La vida ancha

La visión de Gonzalo Moure del viaje desde lo más profundo de su corazón nos permite reflexionar sobre la necesidad de hacer nuestro viaje personal para recuperar las raíces de cada uno de nosotros.
Escribí una vez que viajo porque amo, y amo más porque viajo. Una frase circular, casi un palíndromo de conceptos que se realimentan indefinidamente. Y al mismo tiempo un recordatorio que me obliga a seguir mirando hacia delante, con la certidumbre de que vivir es llegar al horizonte y volver. Volver al final a Ítaca para morir con las alforjas vacías y llenas, sin nada y con todo. Decía un sabio sufí que cuando muramos no lamentaremos no haber sido más ricos, sino haber amado más.

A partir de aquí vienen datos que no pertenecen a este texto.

-- ==== Sys2Proof/Tests/Slice0.lean ====
section
/-! SUPPORT. The model's own tests. The expected results are the worked examples of the spec
(95_test_vectors.md; a vector's id stands in the docstring), its encoding lines (30_encoding.md), or a
hand calculation from the rule named. Then, for every statement with hypotheses, states and operands that
meet them, clause by clause. -/

namespace Sys2Proof.Tests

open Sys2Proof.Machine

/-! ### Small states -/

/-- `s` with the word `w` placed where the next cycle fetches. -/
def placed (w : Nat) (s : State := State.reset) : State := s.withFetchWord 16 w

/-- The state after one cycle. -/
def next (s : State) : Option State :=
  match step s with
  | .next t => some t
  | .fault _ => none
  | .refused _ => none

/-- After reset, with `V[0]`, `V[1]`, `V[2]`, `V[3]` and `VF` set. -/
def withRegs (v0 v1 v2 v3 vf : Byte) : State :=
  ((((State.reset.setReg 0 v0).setReg 1 v1).setReg 2 v2).setReg 3 v3).setReg 15 vf

/-- `s` with `I` set. -/
def withIndex (i : Word) (s : State := State.reset) : State := { s with index := i }

/-- `s` with `pc` set. -/
def withPc (p : Word) (s : State := State.reset) : State := { s with pc := p }

/-- `s` with `sp` set. -/
def withSp (n : BitVec 8) (s : State := State.reset) : State := { s with sp := n }

/-- The cycle of the word `w` from `s` leaves `V[0]`, `V[1]` and `VF` as given, adds 2 to `pc`, and
changes nothing else. -/
def aluGives (w : Nat) (s : State) (v0 v1 vf : Byte) : Bool :=
  next (placed w s) ==
    some (withPc 0x0202 ((((placed w s).setReg 0 v0).setReg 1 v1).setReg 15 vf))

/-! ### WellFormed refuses ill-formed terms -/

theorem test_wellFormed_jp : Instr.wellFormed (.jp 0x1000) = false ∧ Instr.wellFormed (.jp 0xFFF) = true := by
  decide
theorem test_wellFormed_call :
    Instr.wellFormed (.call 0xF000) = false ∧ Instr.wellFormed (.call 0xFFF) = true := by decide
theorem test_wellFormed_iset :
    Instr.wellFormed (.iset 0x1333) = false ∧ Instr.wellFormed (.iset 0x000) = true := by decide
theorem test_wellFormed_drw :
    Instr.wellFormed (.drw 1 2 16) = false ∧ Instr.wellFormed (.drw 15 15 15) = true := by decide

/-! ### Decoding: words written out from the spec's encoding lines (R100 to R104) -/

theorem test_decode_ret : decodeWord 0b0000000011101110 = some .ret := by decide
theorem test_decode_jp : decodeWord 0b0001001010100000 = some (.jp 0x2A0) := by decide
theorem test_decode_call : decodeWord 0b0010111111111111 = some (.call 0xFFF) := by decide
theorem test_decode_sei : decodeWord 0b0011101000000111 = some (.sei 0xA 0x07) := by decide
theorem test_decode_snei : decodeWord 0b0100000100000010 = some (.snei 1 0x02) := by decide
theorem test_decode_ser : decodeWord 0b0101000100100000 = some (.ser 1 2) := by decide
theorem test_decode_movi : decodeWord 0b0110010000110011 = some (.movi 4 0x33) := by decide
theorem test_decode_addi : decodeWord 0b0111000011111111 = some (.addi 0 0xFF) := by decide
theorem test_decode_mov : decodeWord 0b1000000100100000 = some (.mov 1 2) := by decide
theorem test_decode_or : decodeWord 0b1000000100100001 = some (.or 1 2) := by decide
theorem test_decode_and : decodeWord 0b1000000100100010 = some (.and 1 2) := by decide
theorem test_decode_xor : decodeWord 0b1000000100100011 = some (.xor 1 2) := by decide
theorem test_decode_add : decodeWord 0b1000111100010100 = some (.add 15 1) := by decide
theorem test_decode_subr : decodeWord 0b1000000111110101 = some (.subr 1 15) := by decide
theorem test_decode_shr : decodeWord 0b1000001110100110 = some (.shr 3 0xA) := by decide
theorem test_decode_shl : decodeWord 0b1000111100001110 = some (.shl 15 0) := by decide
theorem test_decode_sner : decodeWord 0b1001000100100000 = some (.sner 1 2) := by decide
theorem test_decode_iset : decodeWord 0b1010001100110011 = some (.iset 0x333) := by decide
theorem test_decode_drw : decodeWord 0b1101000100100101 = some (.drw 1 2 5) := by decide
theorem test_decode_skp : decodeWord 0b1110000110011110 = some (.skp 1) := by decide
theorem test_decode_sknp : decodeWord 0b1110000110100001 = some (.sknp 1) := by decide
theorem test_decode_gdt : decodeWord 0b1111001100000111 = some (.gdt 3) := by decide
theorem test_decode_wkey : decodeWord 0b1111000000001010 = some (.wkey 0) := by decide
theorem test_decode_sdt : decodeWord 0b1111000100010101 = some (.sdt 1) := by decide
theorem test_decode_sst : decodeWord 0b1111000100011000 = some (.sst 1) := by decide
theorem test_decode_iadd : decodeWord 0b1111111000011110 = some (.iadd 14) := by decide
theorem test_decode_ifont : decodeWord 0b1111000000101001 = some (.ifont 0) := by decide
theorem test_decode_bcd : decodeWord 0b1111001000110011 = some (.bcd 2) := by decide
theorem test_decode_stm : decodeWord 0b1111000101010101 = some (.stm 1) := by decide
theorem test_decode_ldm : decodeWord 0b1111010001100101 = some (.ldm 4) := by decide

/-- CY1, CY6 to CY10 and the words next to table entries: unknown words (R105). -/
theorem test_decode_unknown : ([0x0000, 0x00E0, 0x00ED, 0x00EF, 0x01EE, 0x5121, 0x9121, 0x8127, 0x8128,
    0x812D, 0x812F, 0xB123, 0xC1FF, 0xE100, 0xE19D, 0xE1A2, 0xF100, 0xF106, 0xF166, 0xF1FF] :
    List Word).all (fun w => (decodeWord w).isNone) = true := by decide +kernel

/-- R62, R90: two bytes, the high one first; what follows is left; less than two is no instruction. -/
theorem test_decode_bytes :
    (match decode [0xA3, 0x33, 0x64] with | .ok r => some r | .error _ => none) =
        some (.iset 0x333, [0x64]) ∧
      (match decode [0x81, 0x27] with | .ok _ => none | .error e => some e) =
        some (.unknownInstruction 0x8127) ∧
      (match decode [0xA3] with | .ok _ => none | .error e => some e) = some .truncated ∧
      (match decode [] with | .ok _ => none | .error e => some e) = some .truncated := by decide

/-- R109: the bytes of `ISET 0x333` and of `SUBR V1, V2`. -/
theorem test_encode_bytes :
    encodeBytes (.iset 0x333) = [0xA3, 0x33] ∧ encodeBytes (.subr 1 2) = [0x81, 0x25] := by decide

theorem test_decodeTableWord :
    decodeTableWord 16 0xD125 = some (.drw 1 2 5) ∧ decodeTableWord 16 0x0000 = none := by decide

Y así lo siento. Para mí amar es escribir, y sin plan alguno he ido dejando que lo viajado se confunda casi con lo escrito.

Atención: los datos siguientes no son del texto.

-- ==== Sys2Proof/Machine/RegMap.lean ====
section
/-!
DEFINITION. The register map: one row for every register of the index of R479 (base, count, stride, reset word and
the bits of each access code of R9), and one named field for every field of the register tables of the chapters.
A field's name is its register's name in the manual followed by the field's; an indexed register's fields take the
number. Reset fields that the tables give as Strap, Boot, Fixed, NV or Calendar stand as 0 here; reading the
register shows the state they come from (Sys2Proof.Machine.overlay).
-/
namespace Sys2Proof.Machine

/-- A register family of the index of R479: `count` words, `stride` bytes apart from BAR0 offset `base`, with the
reset word and the bits of each access code of R9 (the other bits are RO). -/
structure RegRow where
  base : Nat
  count : Nat
  stride : Nat
  reset : Nat
  rw : Nat
  wo : Nat
  w1s : Nat
  w1c : Nat
  rc : Nat
deriving DecidableEq, Repr

/-- The number which BAR0 offset `off` has in the family, if it has one. -/
def RegRow.idx? (r : RegRow) (off : Nat) : Option Nat :=
  if r.base ≤ off then
    if (off - r.base) % r.stride = 0 then
      if (off - r.base) / r.stride < r.count then some ((off - r.base) / r.stride) else none
    else none
  else none

/-- The bits of a register that some field occupies: every other bit is reserved and reads 0 (R8). -/
structure Field where
  off : Nat
  lo : Nat
  w : Nat
deriving DecidableEq, Repr

/-- The rows of the block at BAR0 offset 0x0 (R101, R473, R477, R69). -/
def sysRows : List RegRow :=
  [⟨0x10, 1, 0x4, 0x0, 0x0, 0x0, 0x0, 0x0, 0x0⟩,
   ⟨0x14, 1, 0x4, 0x0, 0x108, 0x13, 0x0, 0x0, 0x0⟩,
   ⟨0x18, 1, 0x4, 0x0, 0x0, 0x0, 0x0, 0x0, 0x0⟩,
   ⟨0x1C, 1, 0x4, 0x0, 0x0, 0x0, 0x0, 0x0, 0x0⟩,
   ⟨0x20, 1, 0x4, 0x0, 0x0, 0x3, 0x0, 0x0, 0x0⟩,
   ⟨0x28, 1, 0x4, 0x0, 0x0, 0x0, 0x0, 0x0, 0x0⟩,
   ⟨0x2C, 1, 0x4, 0x0, 0x0, 0x0, 0x0, 0x0, 0x0⟩,
   ⟨0x0, 1, 0x4, 0x96120000, 0x0, 0x0, 0x0, 0x0, 0x0⟩,
   ⟨0x4, 1, 0x4, 0x0, 0x0, 0x0, 0x0, 0x0, 0x0⟩]

/-- The rows of the block at BAR0 offset 0x10000 (R101). -/
def cfgRows : List RegRow :=
  [⟨0x10000, 1, 0x4, 0x0, 0x0, 0x0, 0x0, 0x0, 0x0⟩,
   ⟨0x10004, 1, 0x4, 0x0, 0x0, 0x0, 0x0, 0x0, 0x0⟩,
   ⟨0x10008, 1, 0x4, 0x0, 0xF, 0x0, 0x0, 0x0, 0x0⟩,
   ⟨0x1000C, 1, 0x4, 0x0, 0x0, 0x0, 0x0, 0x0, 0x0⟩,
   ⟨0x10010, 1, 0x4, 0x102, 0x0, 0x0, 0x0, 0x0, 0x0⟩,
   ⟨0x10014, 1, 0x4, 0x0, 0x0, 0x0, 0x1, 0x0, 0x0⟩,
   ⟨0x10018, 1, 0x4, 0x0, 0x7, 0x8, 0x0, 0x0, 0x0⟩,
   ⟨0x10040, 8, 0x4, 0x0, 0x0, 0xFFFFFFFF, 0x0, 0x0, 0x0⟩]

/-- The rows of the block at BAR0 offset 0x100000 (R140). -/
def posRows : List RegRow :=
  [⟨0x100000, 16, 0x100, 0x0, 0xFFFFFFFF, 0x0, 0x0, 0x0, 0x0⟩,
   ⟨0x100004, 16, 0x100, 0x0, 0xFFFFFFFF, 0x0, 0x0, 0x0, 0x0⟩,
   ⟨0x100008, 16, 0x100, 0x0, 0x7, 0x0, 0x0, 0x0, 0x0⟩,
   ⟨0x10000C, 16, 0x100, 0x80000000, 0x0, 0x0, 0x0, 0x77, 0x0⟩,
   ⟨0x100010, 16, 0x100, 0x0, 0x0, 0x0, 0x0, 0x0, 0x0⟩,
   ⟨0x100014, 16, 0x100, 0x0, 0x0, 0x0, 0x0, 0x0, 0x0⟩,
   ⟨0x100018, 16, 0x100, 0x0, 0xFFFFFFFF, 0x0, 0x0, 0x0, 0x0⟩,
   ⟨0x10001C, 16, 0x100, 0x0, 0xFFFF, 0x0, 0x0, 0x0, 0x0⟩,
   ⟨0x100020, 16, 0x100, 0x0, 0x0, 0x0, 0x0, 0x0, 0x0⟩,
   ⟨0x100024, 16, 0x100, 0x0, 0x0, 0x0, 0x0, 0x0, 0x0⟩,
   ⟨0x100028, 16, 0x100, 0x0, 0xFFFFFFFF, 0x0, 0x0, 0x0, 0x0⟩,
   ⟨0x10002C, 16, 0x100, 0x0, 0xFFFF0000, 0x0, 0x0, 0x0, 0x0⟩] ++
  [⟨0x100030, 16, 0x100, 0xFFFFFFFF, 0x0, 0x0, 0x0, 0x0, 0x0⟩,
   ⟨0x100034, 16, 0x100, 0x0, 0x0, 0x0, 0x0, 0x0, 0x0⟩,
   ⟨0x100038, 16, 0x100, 0x0, 0x0, 0x0, 0x0, 0x0, 0x0⟩,
   ⟨0x10003C, 16, 0x100, 0x0, 0x0, 0x0, 0x0, 0x0, 0x0⟩,
   ⟨0x100040, 16, 0x100, 0x0, 0x0, 0x0, 0x0, 0x0, 0xFFFFFFFF⟩,
   ⟨0x101000, 16, 0x4, 0x0, 0xFFFFFFFF, 0x0, 0x0, 0x0, 0x0⟩,
   ⟨0x101040, 1, 0x4, 0x2710, 0x7FFF, 0x0, 0x0, 0x0, 0x0⟩,
   ⟨0x101044, 1, 0x4, 0x0, 0x0, 0x0, 0x0, 0xFFFF0000, 0x0⟩,
   ⟨0x101048, 1, 0x4, 0x0, 0x0, 0x0, 0x0, 0x0, 0xFFFFFFFF⟩,
   ⟨0x10104C, 1, 0x4, 0x0, 0x7FF, 0x0, 0x0, 0xFFFF0000, 0x0⟩]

He viajado persiguiendo sueños. Sueños perdidos, caminos abandonados hace muchas generaciones por el hombre fabril y febril que por fin se apoderó de nuestras almas. El sueño de la tierra como espacio común, por ejemplo. Hubo un día en el que las civilizaciones nómadas comenzaron a perder la partida, a ceder el tablero a las otras, las civilizaciones que parcelan, dividen, poseen y guerrean para poseer, para tener. Perdió el ser contra el estar. Perdió el compartir contra el tener. Busqué ese ser y ese compartir, y todavía lo busco, en el Sáhara Occidental, donde el naufragio lento de las jaimas nos deja ver todavía los restos de aquella civilización. Restos entre los que se conserva aún la brasa encendida de lo que fue un día la humanidad. He tenido la suerte de ser un viajero que llegaba un atardecer a un campamento en las remotas fronteras del tiempo y el espacio que no marca el desierto, y he sido recibido en él con toda la generosidad y la hospitalidad del que acoge al náufrago en el océano. Luego busqué en otros rincones del mundo otros vestigios del nomadismo: en Tibet, o en el Centro de Asia. Pero en todas partes el nómada está ya en retirada, perseguido por una jauría de todoterrenos salvajes.
Una vez, en el corazón de la taiga, asistí a una de las últimas batallas entre el mundo que retrocede y el otro que avanza. El ough (la yurta) nos servía de refugio para la fría noche. En él estábamos los viajeros en el corazón de una familia todavía nómada, con un todavía muy, muy débil pulso, como el de un moribundo. Uno de los hijos del jefe de aquel campamento había ido a la lejana ciudad con dinero, y atravesando ríos y lodazales en su jeep soviético había logrado traer una televisión y una antena. Había trepado al abeto más alto, puesto en su copa la antena, enchufado el televisor a la batería del jeep. No se veía ni oía mucho, pero el interior del ough tenía un silencio de tumba, porque la familia del último nómada trataba de conectarse con Nueva York y Moscú a través de aquellas oscilantes imágenes llenas de una nieve metafórica. Pasó una hora, silencio bajo las mantas en la taiga perpleja, resplandor azulado en todos los rostros y las bocas abiertas. Hasta que se levantó el último nómada, desenchufó el ingenio, lo sacó del ough, lo puso encima del picador de la leña, volvió al interior para elegir un fusil, salió, se echó el arma a la cara y despanzurró el televisor de un solo disparo. Y volviéndose hacia sus hijos, que aún le miraban como quien mira a un loco, les dijo: “Y ahora, a contar historias y a cantar canciones, como se hizo siempre”. El último disparo del último maquis.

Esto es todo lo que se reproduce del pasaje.